## WHAT YOU SHOULD DO
Check each line of the records below for the string "Machine", then state how many lines contain it, with no other output.

## MATERIAL FOR THE TASK
-- ==== Sys2Proof/Laws/Memory.lean ====
section
/-! SUPPORT. The laws of memory: every operation that writes it keeps its canonical form, a write leaves every other byte
alone, and reset's memory has the form. -/

set_option Elab.async false

namespace Sys2Proof.Machine

/-! ### The canonical form -/

theorem putCells_wf : ∀ (cs : List (Nat × Nat)) {m : List Host.Cell}, Memory.wf m = true → Memory.wf (putCells m cs) = true
  | [], _, h => h
  | (a, b) :: cs, _, h => putCells_wf cs (mwf_mset a (BitVec.ofNat 8 b) h)

theorem writePhys_memOk {s : State} (o : Bool) (cs : List (Nat × Nat)) (h : s.memOk) : (s.writePhys o cs).memOk :=
  putCells_wf cs h

theorem writeFor_memOk {s : State} (k : Nat) (w : Who) (va : Nat) (bs : List Nat) (h : s.memOk) :
    (s.writeFor k w va bs).memOk := writePhys_memOk _ _ h

theorem putAt_memOk {s : State} (x : Xlat) (va n v : Nat) (h : s.memOk) : (s.putAt x va n v).memOk :=
  putCells_wf _ h

theorem scrub_memOk {s : State} (pa n : Nat) (h : s.memOk) : (s.scrub pa n).memOk := mwf_filter _ h

/-- A fold of operations that keep the form keeps it. -/
theorem foldl_memOk {α : Type} (f : State → α → State) (hf : ∀ (s : State) (x : α), s.memOk → (f s x).memOk) :
    ∀ (xs : List α) {s : State}, s.memOk → (xs.foldl f s).memOk
  | [], _, h => h
  | x :: xs, _, h => foldl_memOk f hf xs (hf _ x h)

theorem reapOne_memOk (s : State) (r : OldFrame) (h : s.memOk) : (s.reapOne r).memOk := by
  unfold State.reapOne
  split
  · exact h
  · exact scrub_memOk r.pa r.len h

theorem reap_memOk {s : State} (h : s.memOk) : s.reap.memOk := foldl_memOk _ reapOne_memOk _ h

theorem release_memOk {s : State} (r : OldFrame) (h : s.memOk) : (s.release r).memOk := by
  unfold State.release
  split
  · exact h
  · exact scrub_memOk r.pa r.len h

theorem takeFrames_memOk {s t : State} {lo len size align pa : Nat} (h : s.memOk)
    (e : s.takeFrames lo len size align = some (pa, t)) : t.memOk := by
  unfold State.takeFrames at e
  dsimp only at e
  split at e
  · cases e
  · cases e; exact scrub_memOk _ _ (reap_memOk h)

theorem foldl_mset_wf (f : Host.Cell → Nat) : ∀ (cs m : List Host.Cell), Memory.wf m = true →
    Memory.wf (cs.foldl (fun m c => mset unlistedByte m (f c) c.2) m) = true
  | [], _, h => h
  | c :: cs, _, h => foldl_mset_wf f cs _ (mwf_mset (f c) c.2 h)

theorem copyFrames_memOk {s : State} (src dst len : Nat) (h : s.memOk) : (s.copyFrames src dst len).memOk :=
  foldl_mset_wf (fun c => c.1 - src + dst) _ _ h

theorem allocTier_memOk {s t : State} {code size align pa : Nat} {k : MemKind} (h : s.memOk)
    (e : s.allocTier code size align = some (pa, k, t)) : t.memOk := by
  unfold State.allocTier at e
  split at e
  · cases e
  · split at e
    · next r hr => cases e; exact takeFrames_memOk (pa := r.1) (t := r.2) h hr
    · split at e
      · simp only [Option.map_eq_some_iff] at e
        obtain ⟨r, hr, e⟩ := e
        cases e
        exact takeFrames_memOk (pa := r.1) (t := r.2) h hr
      all_goals cases e

theorem moveRegion_memOk {s t : State} {app code : Nat} {m : Mapping} (h : s.memOk) (e : s.moveRegion app m code = some t) :
    t.memOk := by
  unfold State.moveRegion at e
  dsimp only at e
  split at e
  · cases e
  · next pa k s1 hs =>
    split at e
    · cases e
    · cases e
      exact release_memOk _ (copyFrames_memOk _ _ _ (allocTier_memOk h hs))

theorem convertFrame_memOk {s : State} (b : Nat) (f g : Fmt) (pa : Nat) (h : s.memOk) : (s.convertFrame b f g pa).memOk :=
  putCells_wf _ h

theorem putWord_memOk {s : State} (w : Nat) (h : s.memOk) : (s.putWord w).memOk := by
  unfold State.putWord
  split
  · exact h
  · exact putCells_wf _ h

/-- Memory has the form at reset. -/
theorem reset_memOk : State.reset.memOk := rfl

/-! ### Reading after writing -/

/-- A byte that none of the cells names reads as before. -/
theorem mget_putCells_of_not_mem (p : Nat) : ∀ (cs : List (Nat × Nat)) (m : List Host.Cell), (∀ c ∈ cs, c.1 ≠ p) →
    mget unlistedByte (putCells m cs) p = mget unlistedByte m p
  | [], _, _ => rfl
  | (a, b) :: cs, m, h => by
    simp only [putCells]
    rw [mget_putCells_of_not_mem p cs _ fun c hc => h c (List.mem_cons_of_mem _ hc), mget_mset,
      if_neg (fun e => h (a, b) (List.mem_cons_self ..) e.symm)]

/-- After a write of the `n` low bytes of `v` at `pa`, memory reads those bytes there and elsewhere what it read before. -/
theorem mget_putCells_cellsLE (p : Nat) : ∀ (n pa v : Nat) (m : List Host.Cell),
    mget unlistedByte (putCells m (cellsLE pa n v)) p =
      if pa ≤ p ∧ p < pa + n then BitVec.ofNat 8 (v / 256 ^ (p - pa)) else mget unlistedByte m p
  | 0, pa, v, m => by simp only [cellsLE, putCells]; rw [if_neg (by omega)]
  | n + 1, pa, v, m => by
    simp only [cellsLE, putCells]
    rw [mget_putCells_cellsLE p n (pa + 1) (v / 256), mget_mset]
    by_cases h : p = pa
    · subst h
      rw [if_neg (by omega), if_pos rfl, if_pos (by omega)]
      simp only [Nat.sub_self, Nat.pow_zero, Nat.div_one]
      exact BitVec.eq_of_toNat_eq (by simp)
    · by_cases h2 : pa + 1 ≤ p ∧ p < pa + 1 + n
      · rw [if_pos h2, if_pos (by omega), Nat.div_div_eq_div_mul, ← Nat.pow_succ', show p - pa = (p - (pa + 1)).succ by omega]
      · rw [if_neg h2, if_neg h, if_neg (by omega)]

/-- What a byte of frames newly assigned reads as: nothing. -/
theorem mget_scrub (s : State) (pa n p : Nat) :
    mget unlistedByte (s.scrub pa n).mem p = if pa ≤ p ∧ p < pa + n then unlistedByte else mget unlistedByte s.mem p := by
  show mget unlistedByte (s.mem.filter _) p = _
  induction s.mem with
  | nil => simp only [List.filter_nil, mget_nil]; split <;> rfl
  | cons c m ih =>
    obtain ⟨k, v⟩ := c
    rw [List.filter_cons]
    split
    · next h =>
      simp only [mget, ih]
      by_cases e : k = p
      · subst e
        simp only [Bool.or_eq_true, decide_eq_true_eq] at h
        rw [if_pos rfl, if_neg (by omega), if_pos rfl]
      · rw [if_neg e, if_neg e]
    · next h =>
      rw [ih]
      simp only [Bool.or_eq_true, decide_eq_true_eq, not_or] at h
      by_cases e : k = p
      · subst e
        rw [if_pos (by omega), if_pos (by omega)]
      · simp only [mget, if_neg e]

end Sys2Proof.Machine
end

## SOLUTION TO THE EXERCISE
2